Front Mol Med ; 2: 933188, 2022.
Artículo en Inglés | MEDLINE | ID: mdl-39086968

RESUMEN

Background: Heat shock protein 60 (HSP60), a potentially homeostatic antigen, is involved in physiological and non-physiological conditions. Experimental data support the role of HSP60 in placental and mitochondrial steroidogenesis. Furthermore, HSP60 is translocated into the endothelial-cell plasma membrane and the extracellular space under stress conditions, promoting the atherosclerotic process. Therefore, we investigated the association between HSP60 and endothelial function in postmenopausal women, considering the possible atherogenic effect of androgenic hormones. Methods: This study included 123 healthy postmenopausal women. Exclusion criteria were treated hypertension or dyslipidaemia, menopause hormone therapy during the last 6 months, and previously diagnosed peripheral vascular disease or cardiovascular disease. Fasting venous blood samples were obtained for biochemical and hormonal assessment and evaluation of HSP60. Sonographic assessment of flow-mediated dilation (FMD) occurred immediately after that in one session. Results: Univariate analysis showed that women with FMD values below median 5.12% had lower logHSP60 values (low vs. high FMD, HSP60 values: 2.01 ± 1.16 ng/ml vs. 3.22 ± 1.17 ng/ml, p-value = 0.031).

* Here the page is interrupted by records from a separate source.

-- ==== Sys2Proof/Machine/State.lean ====
section
/-!
DEFINITION. The state of the module as plain data, the faults and refusals of the model, and the state after reset.
`INVENTORY.md` lists every piece of state with its rule; sparse tables are `SMap`s: keys rising, no entry equal to what an
absent key reads as.
-/
namespace Sys2Proof.Machine

/-- A sparse table: rising keys; what an absent key reads as is said where the table is read. -/
abbrev SMap (α : Type) := List (Nat × α)

/-! ### Threads -/

/-- The states of a thread but for blocked, which follows from what it waits for (R151). -/
inductive RunState where
  | parked | active | halted
deriving DecidableEq, Repr

/-- What a thread waits for (R169). -/
inductive WaitFor where
  /-- WAIT.ANY with its mask -/
  | any (m : Word)
  /-- WAIT.ALL with its mask -/
  | all (m : Word)
  /-- RECV on a ring -/
  | recv (r : Fin 32)
  /-- WAITB -/
  | barrier
  /-- a full engine queue: 0 matrix, 1 vector, 2 DMA -/
  | queue (q : Fin 3)
  /-- a pending scalar register; none: a ninth load -/
  | register (r : Option (BitVec 5))
deriving DecidableEq, Repr

/-- A load that has not arrived (R196): its value, once that is fixed; till then the place in issue order of its access, which a fence
holds (R263). -/
structure LoadSlot where
  rd : BitVec 5
  value : Word
  held : Option Nat
deriving DecidableEq, Repr

/-- A repeat sequence under way (R204, R205): the word repeated, REP's count register (none for REP.L), the repetitions
left, and whether interrupts are held off. -/
structure RepState where
  word : Word
  reg : Option (BitVec 5)
  left : Nat
deriving DecidableEq, Repr

/-- A barrier ticket (R307). -/
structure Ticket where
  id : BitVec 7
  round : BitVec 16
deriving DecidableEq, Repr

/-- An exception entry that failed and waits for double-fault entry (R234). -/
structure FailedEntry where
  vector : Nat
  cause : Nat
  pc : BitVec 16
  repl : Option Nat
  qtaken : Nat
deriving DecidableEq, Repr

/-- A hardware thread (R150, R159, R198, R200, R215). Registers and segments are tables by number, absent entries zero. -/
structure Thread where
  run : RunState
  wait : Option WaitFor
  ring : BitVec 2
  prio : BitVec 2
  pc : BitVec 16
  regs : SMap Word
  segs : SMap SegImage
  rsEntry : SMap (BitVec 16)
  rsTop : BitVec 4
  rsDepth : Nat
  rsWrap : Bool
  ev : Word
  inh : Bool
  df : Bool
  inten : Word
  intpend : Word
  tmrcmp : BitVec 64
  cycLatch : Word
  loads : List LoadSlot
  rep : Option RepState
  /-- repetitions with which a return resumes a REP.L (R233) -/
  replCnt : Option Nat
  ticket : Option Ticket
  staging : SMap Byte
  openCh : Option (Fin 32)
  dfPend : Option FailedEntry
  /-- a lantern halt not yet taken, because a REP.L sequence runs (R298) -/
  haltReq : Bool
  /-- a debug halt request for delivery (R298) -/
  deliverReq : Bool
  /-- bad-air raised and not yet taken (R177) -/
  badAir : Bool
  /-- the vector of a fault that a held access met, not yet taken (R263; assumption log 43) -/
  late : Option Nat
deriving DecidableEq, Repr

/-- A thread after core reset: parked (R151); registers and segments zero (assumption log 4). -/
def Thread.zero : Thread :=
  { run := .parked, wait := none, ring := 0, prio := 0, pc := 0, regs := [], segs := [], rsEntry := [], rsTop := 0,
    rsDepth := 0, rsWrap := false, ev := 0, inh := false, df := false, inten := 0, intpend := 0, tmrcmp := 0,
    cycLatch := 0, loads := [], rep := none, replCnt := none, ticket := none, staging := [], openCh := none,
    dfPend := none, haltReq := false, deliverReq := false, badAir := false, late := none }

/-! ### Queues -/

/-- How far a queue entry is. -/
inductive Phase where
  /-- not started -/
  | waiting
  /-- an MMA held for admission since a core cycle (R128) -/
  | held (since : Nat)
  /-- an MMA in issue or its pipeline, a DMA descriptor being moved -/
  | underWay
deriving DecidableEq, Repr

/-- An entry of an engine queue (R167) with what it captured at issue (R94, R133, R168): its instruction, place in issue
order, thread, ring, PC, scalar operands and segments; for a DMA entry the descriptor as first read (empty: not yet) and
the piece at which it goes on (R172, R176). -/
structure QEntry where
  instr : Instr
  seq : Nat
  thread : Fin 4
  ring : BitVec 2
  pc : BitVec 16
  vals : List Word
  segs : List SegImage
  phase : Phase
  desc : List Byte
  row : Nat
  byte : Nat
deriving DecidableEq, Repr

/-- A queue stopped at a fault: the thread that takes its exception, the vector, whether the exception has been taken
(R106, R230), and the place in issue order of the entry at fault. -/
structure QStop where
  thread : Fin 4
  vector : Nat
  taken : Bool
  seq : Nat
deriving DecidableEq, Repr

/-- An engine queue, oldest entry first: the fault at which it stopped, and for the matrix queue the fault of a tile move that stops it
ahead of what issued after the move (R145). -/
structure Queue where
  entries : List QEntry
  stop : Option QStop
  byMove : Option QStop
deriving DecidableEq, Repr

/-- An empty queue. -/
def Queue.empty : Queue := { entries := [], stop := none, byMove := none }

/-- A FENCE or PUBLISH not yet met (R262 to R264). -/
structure Fence where
  seq : Nat
  src : BitVec 4
  dst : BitVec 4
  publish : Bool
deriving DecidableEq, Repr

/-- What a held scalar access does. -/
inductive HeldKind where
  /-- the store of these bytes: ST, SSEG -/
  | store (data : List Byte)
  /-- LD of `n` bytes into a register, zero-extended with `u` 1 -/
  | load (rd : BitVec 5) (u : BitVec 1) (n : Nat)
  /-- LSEG of a segment register -/
  | seg (dst : Nat)
deriving DecidableEq, Repr

/-- A scalar access that a fence holds (R263): its place in issue order, thread and ring, address and effect; and what the fault record
of its instruction shows (R209): segment, SIZE, offset, index, whether it stands under a prefix, and its word. -/
structure HeldAccess where
  seq : Nat
  thread : Fin 4
  ring : BitVec 2
  addr : Nat
  kind : HeldKind
  seg : Nat
  size : Nat
  off : Nat
  pc : BitVec 16
  rep : Bool
  word : Word
deriving DecidableEq, Repr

Multivariable analysis showed that logHSP60 was associated with FMD (b-coefficient = 0.171, p-value = 0.046), adjusting for traditional cardiovascular risk factors (TRFs) and insulin levels. Further adjustment for testosterone and DHEAS rendered the result non-significant. In the multivariable analysis, FMD was associated with insulin (b-coefficient = -0.166, p-value = 0.034), testosterone (b-coefficient = -0.165, p-value = 0.034), DHEAS (b-coefficient = -0.187, p-value = 0.017), adjusting for TRFs. Discussion: The results of this study indicate that the association between androgens and endothelial function is possibly mediated by HSP60 molecules, in women with low insulin resistance and androgenicity. Further prospective studies are needed to explore the significance of our findings.